Imaginemos por un momento la siguiente escena. Es la Conferencia de Berlín y es el año 1890. Las grandes potencias europeas se reparten África. Alguien ríe y tras cerrar el acuerdo pronuncia un brindis. “¡Por el Cubismo!”, y todos repiten “¡por el Cubismo!”. La escena no tuvo lugar, pero si tuviéramos una visión del tiempo holística, bien podría haber sucedido así.
Quince años después Picasso fue a Gósol en España y Matisse regresó de Colliure, Francia. La frontera española separaba el pueblo de montaña del pequeño puerto pesquero. En las alturas, Picasso descubrió una nueva sencillez mientras abajo Matisse exploró universos cercanos y conocidos que la pintura del Mi-di francés había proporcionado ya antes a los impresionistas.
Un día Matisse, camino de la casa de Gertrude Stein, la americana que tanto hizo por las vanguardias, se detuvo frente a la ventana de Heymann (apodado el «Padre Salvaje»), un comerciante de curiosidades exóticas donde estaba expuesta una estatuilla africana de madera negra. Entró y la compró.
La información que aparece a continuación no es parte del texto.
-- ==== Sys2Proof/Laws/Kept3.lean ====
section
/-!
SUPPORT. Sys2Proof/Laws/Kept3.lean: the operations that keep the queue, the form of memory and the legality of the AL state
(Sys2Proof/Laws/Kept.lean), one lemma each: Stash, StreamOps, PlyEvents, Gauge, Power, Voter, CastOn.
-/
namespace Sys2Proof.Machine

theorem State.stEcc_kept {s0 s : State} {half : Nat} {e : Ecc} (hs : Kept s0 s) : Kept s0 (State.stEcc s half e) := by
  unfold State.stEcc
  try dsimp only
  repeat' first
    | with_reducible assumption | with_reducible apply Kept.ite | with_reducible apply State.bump_kept
    | with_reducible apply State.raise_kept | with_reducible apply State.setFld_kept | with_reducible apply State.setReg_kept
    | (split <;> try dsimp only) | refine Kept.put ?_ (fun w => w) rfl rfl
    | refine Kept.put ?_ (fun w => poisonAfter_wf w _ _ _) rfl rfl
    | refine Kept.put ?_ (fun w => poisonAfter_wf (poisonAfter_wf w _ _ _) _ _ _) rfl rfl
    | refine Kept.put ?_ (fun w => clearHook_wf w _) rfl rfl | refine Kept.put ?_ (fun w => dropStash_wf w) rfl rfl
    | refine Kept.put ?_ (fun w => splitMem_wf w) rfl rfl | refine Kept.put ?_ (fun w => mergeMem_wf w) rfl rfl
    | refine Kept.put ?_ (fun w => cellsFilter_wf w _) rfl rfl | refine Kept.put ?_ (fun w => cellsPut_wf w _ _) rfl rfl
    | refine Kept.put ?_ (fun w => cellsPutAll_wf w _ _) rfl rfl

theorem State.stLand_kept {s0 s : State} {r : StReq} (hs : Kept s0 s) : Kept s0 (State.stLand s r) := by
  unfold State.stLand
  try dsimp only
  repeat' first
    | with_reducible assumption | with_reducible apply State.poke_kept | (split <;> try dsimp only)
    | refine Kept.put ?_ (fun w => w) rfl rfl | refine Kept.put ?_ (fun w => poisonAfter_wf w _ _ _) rfl rfl
    | refine Kept.put ?_ (fun w => poisonAfter_wf (poisonAfter_wf w _ _ _) _ _ _) rfl rfl
    | refine Kept.put ?_ (fun w => clearHook_wf w _) rfl rfl | refine Kept.put ?_ (fun w => dropStash_wf w) rfl rfl
    | refine Kept.put ?_ (fun w => splitMem_wf w) rfl rfl | refine Kept.put ?_ (fun w => mergeMem_wf w) rfl rfl
    | refine Kept.put ?_ (fun w => cellsFilter_wf w _) rfl rfl | refine Kept.put ?_ (fun w => cellsPut_wf w _ _) rfl rfl
    | refine Kept.put ?_ (fun w => cellsPutAll_wf w _ _) rfl rfl

theorem State.stFilter_kept {s0 s : State} {r : StReq} (hs : Kept s0 s) : Kept s0 (State.stFilter s r) := by
  unfold State.stFilter
  try dsimp only
  repeat' first | with_reducible assumption | with_reducible apply Kept.ite | with_reducible apply State.filterCheck_kept

theorem State.stConflict_kept {s0 s : State} {b : Nat} (hs : Kept s0 s) : Kept s0 (State.stConflict s b) := by
  unfold State.stConflict
  try dsimp only
  repeat' first
    | with_reducible assumption | with_reducible apply Kept.ite | with_reducible apply State.setPair_kept
    | with_reducible refine Kept.put ?_ (fun w => w) rfl rfl

theorem State.stGrant_kept {s0 s : State} {bank : Nat} {g : StReq} {eccLo eccHi : Ecc} (hs : Kept s0 s) : Kept s0 (State.stGrant
    s bank g eccLo eccHi) := by
  unfold State.stGrant
  try dsimp only
  repeat' first
    | with_reducible assumption | with_reducible apply State.stEcc_kept | with_reducible apply State.stFilter_kept
    | with_reducible apply State.stLand_kept | with_reducible apply State.setPair_kept
    | with_reducible apply State.stConflict_kept | with_reducible apply State.stAdmit_kept | with_reducible apply Kept.foldl
    | (with_reducible intro x a hx; try dsimp only) | (split <;> try dsimp only)
    | with_reducible refine Kept.put ?_ (fun w => w) rfl rfl

theorem State.setSpare_kept {s0 s : State} {slice pb v : Nat} (hs : Kept s0 s) : Kept s0 (State.setSpare s slice pb v) := by
  unfold State.setSpare
  try dsimp only
  repeat' first | with_reducible assumption | with_reducible apply Kept.ite | with_reducible apply State.setFld_kept

theorem State.nextBank_kept {s0 s : State} (hs : Kept s0 s) : Kept s0 (State.nextBank s) := by
  unfold State.nextBank
  try dsimp only
  repeat' first
    | with_reducible assumption | with_reducible apply Kept.ite | with_reducible apply State.bump_kept
    | with_reducible refine Kept.put ?_ (fun w => w) rfl rfl

theorem State.skipFailed_kept {s0 s : State} {a : Nat} (hs : Kept s0 s) : Kept s0 (State.skipFailed s a) := by
  induction a generalizing s with
  | zero =>
    unfold State.skipFailed
    try dsimp only
    repeat' first | with_reducible assumption | with_reducible apply Kept.ite | with_reducible apply State.nextBank_kept
  | succ k ih =>
    unfold State.skipFailed
    try dsimp only
    repeat' first
      | with_reducible apply ih | with_reducible assumption | with_reducible apply Kept.ite
      | with_reducible apply State.nextBank_kept

theorem State.showTest_kept {s0 s : State} {phase : Nat} (hs : Kept s0 s) : Kept s0 (State.showTest s phase) := by
  unfold State.showTest
  try dsimp only
  repeat' first | with_reducible assumption | with_reducible apply State.setFld_kept

theorem State.startSlot_kept {s0 s : State} (hs : Kept s0 s) : Kept s0 (State.startSlot s) := by
  unfold State.startSlot
  try dsimp only
  repeat' first
    | with_reducible assumption | with_reducible apply Kept.ite | with_reducible apply State.skipFailed_kept
    | with_reducible apply State.showTest_kept | with_reducible apply State.setSpare_kept
    | with_reducible apply State.raise_kept | with_reducible apply State.setFld_kept | with_reducible apply State.bump_kept
    | (split <;> try dsimp only) | with_reducible refine Kept.put ?_ (fun w => w) rfl rfl

theorem State.useLines_kept {s0 s : State} {bs : List Nat} {x : Nat} (hs : Kept s0 s) : Kept s0 (State.useLines s bs x) := by
  unfold State.useLines
  try dsimp only
  repeat' first
    | with_reducible assumption | with_reducible apply State.setFld_kept | with_reducible apply Kept.foldl
    | (with_reducible intro x a hx; try dsimp only)

theorem State.writeOne_kept {s0 s : State} {q : Nat} {young : Bool} {k pos : Nat} {w : Nat × List Byte} (hs : Kept s0 s) : Kept
    s0 (State.writeOne s q young k pos w) := by
  unfold State.writeOne
  try dsimp only
  repeat' first
    | with_reducible assumption | with_reducible apply State.setInst_kept | with_reducible apply State.plyWrite_kept
    | (split <;> try dsimp only)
Era una estatua Vili del Congo, representando a una persona sentada, con la cabeza erguida, los ojos huecos. A Matisse le resultó extraordinario que las formas y proporciones eran más imaginativas que las representaciones del arte europeo a las que estaba acostumbrado, el tejido muscular no contaba. El pintor lleva la estatua a la Rue Fleurus, donde Picasso está sentado junto a Stein. El malagueño ve el objeto, acaba de llegar de Gósol. Lo observa detenidamente y vuelve a su casa en Montmartre. Es un shock.
Al día siguiente, Max Jacob lo descubre en su estudio, dibujando cabezas extrañas, donde los ojos y la boca parecen conectados por un solo golpe. Max contradice a Stein: la estatua Vili fue presentada por Picasso a Matisse, en su casa, durante una cena en la que también se reunieron Apollinaire y Salmon. Sin embargo, Apollinaire no ha habla de ello, y Salmon lo ha olvidado.
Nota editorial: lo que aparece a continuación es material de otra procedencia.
theorem State.putPower_kept {s0 s : State} {sub v : Nat} (hs : Kept s0 s) : Kept2 s0 (State.putPower s sub v) := by
  unfold State.putPower
  try dsimp only
  repeat' first
    | with_reducible assumption | with_reducible apply Kept2.ite | with_reducible apply State.fw_kept
    | with_reducible apply State.setOd_kept | with_reducible apply Kept2.mk

theorem State.odKeth_kept {s0 s : State} {o : KOp} (hs : Kept s0 s) : Kept2 s0 (State.odKeth s o) := by
  unfold State.odKeth
  try dsimp only
  repeat' first
    | with_reducible assumption | with_reducible apply Kept2.ite | with_reducible apply State.setOd_kept
    | with_reducible apply State.kthStart_kept | with_reducible apply Kept2.mk

theorem State.putTrust_kept {s0 s : State} {sub v : Nat} {bs : List Byte} (hs : Kept s0 s) : Kept2 s0 (State.putTrust s sub v
    bs) := by
  unfold State.putTrust
  try dsimp only
  repeat' first
    | with_reducible assumption | with_reducible apply State.fw_kept | with_reducible apply State.odKeth_kept
    | with_reducible apply Kept2.mk | with_reducible apply Kept.foldl | (with_reducible intro x a hx; try dsimp only)
    | (split <;> try dsimp only) | with_reducible apply Kept2.snd

theorem State.setSlot_kept {s0 s : State} {k : Nat} {x : ProgSlot} (hs : Kept s0 s) : Kept s0 (State.setSlot s k x) := by
  unfold State.setSlot
  try dsimp only
  repeat' first | with_reducible assumption | with_reducible refine Kept.put ?_ (fun w => w) rfl rfl

theorem State.slotVerify_kept {s0 s : State} {k : Nat} {im : List Byte} {fresh : Bool} (hs : Kept s0 s) : Kept s0
    (State.slotVerify s k im fresh) := by
  unfold State.slotVerify
  try dsimp only
  repeat' first
    | with_reducible assumption | with_reducible refine Kept2.eq (by assumption) ?_ | with_reducible apply Kept.ite
    | with_reducible apply Kept2.ite | with_reducible apply State.verifyCount_kept | with_reducible apply State.bump_kept
    | with_reducible apply State.setSlot_kept | with_reducible apply State.extend_kept | with_reducible apply Kept2.mk
    | (split <;> try dsimp only)

theorem State.slotStore_kept {s0 s : State} {k typ : Nat} {im : List Byte} (hs : Kept s0 s) : KeptO s0 (State.slotStore s k typ
    im) := by
  unfold State.slotStore
  try dsimp only
  repeat' first | with_reducible assumption | with_reducible apply State.flashStore_kept

theorem State.slotWrite_kept {s0 s : State} {k : Nat} {im : List Byte} (hs : Kept s0 s) : Kept2 s0 (State.slotWrite s k im) := by
  unfold State.slotWrite
  try dsimp only
  repeat' first
    | with_reducible assumption | with_reducible apply Kept2.ite | with_reducible apply State.slotVerify_kept
    | with_reducible apply Kept2.mk

theorem State.slotCommand_kept {s0 s : State} {k v : Nat} (hs : Kept s0 s) : Kept2 s0 (State.slotCommand s k v) := by
  unfold State.slotCommand
  try dsimp only
  repeat' first
    | with_reducible assumption | with_reducible refine KeptO.eq (by assumption) ?_ | with_reducible apply Kept2.ite
    | with_reducible apply State.setSlot_kept | with_reducible apply State.slotVerify_kept
    | with_reducible apply State.slotStore_kept | with_reducible apply Kept2.mk | (split <;> try dsimp only)

theorem State.startDevBindoff_kept {s0 s : State} {t : Nat} (hs : Kept s0 s) (ht : alLegal s0 = true → t = 0 ∨ t = 1 ∨ t = 2) :
    Kept s0 (State.startDevBindoff s t) := by
  unfold State.startDevBindoff
  refine Kept.foldl (Kept.foldl ⟨hs.queue, hs.mem, fun w => ?_⟩ fun x a hx => ?_) fun x a hx => ?_
  · have := hs.al w
    unfold alLegal at *
    simp only [Bool.and_eq_true] at *
    exact ⟨this.1, by simpa using ht (by simpa using w)⟩
  · split
    · exact State.dropEnable_kept hx
    · exact hx
  · split
    · exact State.fw_kept hx
    · exact hx

theorem State.devCommand_kept {s0 s : State} {v : Nat} (hs : Kept s0 s) : Kept2 s0 (State.devCommand s v) := by
  unfold State.devCommand
  try dsimp only
  repeat' first
    | with_reducible assumption | with_reducible apply State.startDevBindoff_kept | with_reducible apply State.setOd_kept
    | with_reducible apply State.fw_kept | with_reducible apply Kept2.mk | (intro _; decide) | (split <;> try dsimp only)

theorem State.odAct_kept {s0 s : State} {idx sub : Nat} {bs : List Byte} (hs : Kept s0 s) : Kept2 s0 (State.odAct s idx sub bs) := by
  unfold State.odAct
  try dsimp only
  repeat' first
    | with_reducible assumption | with_reducible apply Kept2.ite | with_reducible apply State.putMap_kept
    | with_reducible apply State.devCommand_kept | with_reducible apply State.enableChan_kept
    | with_reducible apply State.disableChan_kept | with_reducible apply State.putCamMap_kept
    | with_reducible apply State.putChan_kept | with_reducible apply State.putBed_kept
    | with_reducible apply State.putQueue_kept | with_reducible apply State.putGauge_kept
    | with_reducible apply State.putOut_kept | with_reducible apply State.putEnc_kept | with_reducible apply State.putTb_kept
    | with_reducible apply State.putTimeout_kept | with_reducible apply State.putPower_kept
    | with_reducible apply State.putTrust_kept | with_reducible apply State.clearTally_kept
    | with_reducible apply State.slotWrite_kept | with_reducible apply State.slotCommand_kept
    | with_reducible apply State.setOd_kept | with_reducible apply Kept2.mk

theorem State.odWrite_kept {s0 s : State} {path : Path} {idx sub : Nat} {bs : List Byte} (hs : Kept s0 s) :
    Kept2 s0 (State.odWrite s path idx sub bs) := by
  unfold State.odWrite
  dsimp only
  split
  · exact Kept2.mk hs
  · split
    · exact Kept2.mk hs
    · exact State.odAct_kept hs

theorem State.odWrites_kept {s0 s : State} {path : Path} {idx : Nat} {a : List (Nat × List Byte)} (hs : Kept s0 s) : Kept2 s0
    (State.odWrites s path idx a) := by
  induction a generalizing s with
  | nil =>
    unfold State.odWrites
    try dsimp only
    repeat' first
      | with_reducible assumption | with_reducible apply Kept2.ite | with_reducible apply State.odWrite_kept
      | with_reducible apply Kept2.mk | with_reducible apply Kept2.snd
  | cons e l ih =>
    unfold State.odWrites
    try dsimp only
    repeat' first
      | with_reducible apply ih | with_reducible assumption | with_reducible apply Kept2.ite
      | with_reducible apply State.odWrite_kept | with_reducible apply Kept2.mk | with_reducible apply Kept2.snd

theorem State.odDownload_kept {s0 s : State} {path : Path} {idx sub : Nat} {ca : Bool} {bs : List Byte} (hs : Kept s0 s) : Kept2
    s0 (State.odDownload s path idx sub ca bs) := by
  unfold State.odDownload
  try dsimp only
  repeat' first
    | with_reducible assumption | with_reducible apply Kept2.ite | with_reducible apply State.odWrite_kept
    | with_reducible apply State.odWrites_kept | with_reducible apply Kept2.mk | (split <;> try dsimp only)
    | with_reducible apply Kept2.snd

theorem State.odUpload_kept {s0 s : State} {idx sub : Nat} {ca : Bool} (hs : Kept s0 s) :
    Kept3 s0 (State.odUpload s idx sub ca) := by
  unfold State.odUpload
  split
  · split
    · exact hs
    · refine Kept3.mk (Kept2.snd (Kept2.foldl (Kept2.mk hs) fun x a hx => ?_))
      dsimp only
      split
      · split
        · exact Kept2.mk (Kept2.snd (State.odRead_kept (Kept2.snd hx)))
        · exact Kept2.mk (Kept2.snd hx)
      · exact hx
  · split
    · exact hs
    · split
      · split <;> exact hs
      · exact Kept3.mk (Kept2.snd (State.odRead_kept hs))

theorem State.safeDownload_kept {s0 s : State} {idx sub : Nat} {bs : List Byte} (hs : Kept s0 s) : Kept2 s0 (State.safeDownload
    s idx sub bs) := by
  unfold State.safeDownload
  try dsimp only
  repeat' first
    | with_reducible assumption | with_reducible refine KeptO.eq (by assumption) ?_ | with_reducible apply Kept2.ite
    | with_reducible apply State.slotStore_kept | with_reducible apply Kept2.mk | (split <;> try dsimp only)

theorem State.safeUpload_kept {s0 s : State} {idx sub : Nat} {ca : Bool} (hs : Kept s0 s) : Kept3 s0 (State.safeUpload s idx sub
    ca) := by
  unfold State.safeUpload
  try dsimp only
  repeat' first
    | with_reducible assumption | with_reducible apply Kept3.ite | with_reducible apply State.odUpload_kept
    | with_reducible apply Kept3.mk

theorem State.serveDownload_kept {s0 s : State} {path : Path} {idx sub : Nat} {ca : Bool} {bs : List Byte} (hs : Kept s0 s) :
    Kept2 s0 (State.serveDownload s path idx sub ca bs) := by
  unfold State.serveDownload
  try dsimp only
  repeat' first
    | with_reducible assumption | with_reducible apply Kept2.ite | with_reducible apply State.safeDownload_kept
    | with_reducible apply State.odDownload_kept

theorem State.serveUpload_kept {s0 s : State} {idx sub : Nat} {ca : Bool} (hs : Kept s0 s) : Kept3 s0 (State.serveUpload s idx
    sub ca) := by
  unfold State.serveUpload
  try dsimp only
  repeat' first
    | with_reducible assumption | with_reducible apply Kept3.ite | with_reducible apply State.safeUpload_kept
    | with_reducible apply State.odUpload_kept

theorem State.answerHost_kept {s0 s : State} {idx sub a : Nat} {data : List Byte} {seg more : Nat} (hs : Kept s0 s) : Kept s0
    (State.answerHost s idx sub a data seg more) := by
  unfold State.answerHost
  try dsimp only
  repeat' first
    | with_reducible assumption | with_reducible apply State.setFld_kept | with_reducible apply State.msix_kept
    | with_reducible apply State.send_kept

theorem State.answerPlc_kept {s0 s : State} {idx sub a : Nat} {data : List Byte} (hs : Kept s0 s) : Kept s0 (State.answerPlc s
    idx sub a data) := by
  unfold State.answerPlc
  try dsimp only
  repeat' first | with_reducible assumption | with_reducible apply State.send_kept

theorem State.setSegs_kept {s0 s : State} {x : Option Segs} (hs : Kept s0 s) : Kept s0 (State.setSegs s x) := by
  unfold State.setSegs
  try dsimp only
  repeat' first
    | with_reducible assumption | (split <;> try dsimp only) | with_reducible refine Kept.put ?_ (fun w => w) rfl rfl

theorem State.afterAnswer_kept {s0 s : State} {idx sub a : Nat} {bs : List Byte} (hs : Kept s0 s) : Kept s0 (State.afterAnswer s
    idx sub a bs) := by
  unfold State.afterAnswer
  try dsimp only
  repeat' first | with_reducible assumption | with_reducible apply Kept.ite | with_reducible apply State.systemReset_kept

theorem State.plcDownload_kept {s0 s : State} {idx sub : Nat} {ca : Bool} {bs : List Byte} (hs : Kept s0 s) : Kept s0
    (State.plcDownload s idx sub ca bs) := by
  unfold State.plcDownload
  try dsimp only
  repeat' first
    | with_reducible assumption | with_reducible apply State.serveDownload_kept | with_reducible apply State.afterAnswer_kept
    | with_reducible apply State.answerPlc_kept | with_reducible apply Kept2.snd

theorem State.hostRun_kept {s0 s : State} {idx sub : Nat} {ca : Bool} {bs : List Byte} (hs : Kept s0 s) : Kept s0 (State.hostRun
    s idx sub ca bs) := by
  unfold State.hostRun
  try dsimp only
  repeat' first
    | with_reducible assumption | with_reducible apply State.serveDownload_kept | with_reducible apply State.afterAnswer_kept
    | with_reducible apply State.answerHost_kept | with_reducible apply Kept2.snd

theorem State.hostDownload_kept {s0 s : State} {idx sub : Nat} {ca : Bool} (hs : Kept s0 s) : Kept s0 (State.hostDownload s idx
    sub ca) := by
  unfold State.hostDownload
  try dsimp only
  repeat' first
    | with_reducible assumption | with_reducible apply Kept.ite | with_reducible apply State.answerHost_kept
    | with_reducible apply State.setSegs_kept | with_reducible apply State.hostRun_kept | (split <;> try dsimp only)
Para Matisse empieza una aventura que le lleva a recorrer varias veces el Museo Etnográfico de Trocadero que contaba con objetos de Oceanía, África y América enviados desde las colonias. Estos objetos estaban apilados en armarios polvorientos y a veces incluso en las propias cajas que se usaban para transportarlos. Apollinaire llegó a protestar por esta forma de exhibirlas, proponiendo que fueran expuestas en el Louvre (como ahora sucede) donde Picasso iba con frecuencia a admirar las estatuillas ibéricas que allí se encontraban. En aquella época Picasso no conocía las colecciones de Trocadero. En este juego de dos hay un tercer personaje cuyo papel fue decisivo: André Derain.
Él conoce Trocadero. Y también el Museo Británico, donde, en 1906, descubrió los diseños primitivos de Nueva Zelanda. Es Derain quien empujará a Picasso al Museo de Etnografía donde queda sorprendido por una máscara Fang. Ésta causó al pintor español un shock comparable al que recibió al ver la estatua Vili de Matisse. El hecho de si primero fue Picasso o lo fue Matisse no importa mucho en realidad. Hubo Gósol para uno, para el otro Colliure, y Derain y Gauguin para todos.
Y es que Gauguin también estaba fascinado por las piezas africanas y oceánicas que encontró en su momento en la Exposición Universal, cuya retrospectiva organizada sobre las Tahitiennes en el Salón de Otoño de 1906 inquietó a la vez a Matisse, Picasso y Derain. A partir de ese momento comenzaron a recoger estas piezas de otro tiempo, de otra cultura, que desafiaban al arte tradicional y elevaba la subjetividad del creador a un punto nunca antes alcanzado. Los primitivos, reconocidos como “artistas puros” por Kandinsky se unían “en sus obras sólo a la esencia interna, siendo así eliminada toda contingencia”.
Matisse y Picasso integraron gradualmente el arte negro en sus creaciones. El primero añadiéndola a sus cuadros, el segundo haciendo de la estatuaria negra el centro de sus composiciones. El duelo Matisse-Picasso iba a llevarse a cabo sobre lienzos generando inmensas obras maestras.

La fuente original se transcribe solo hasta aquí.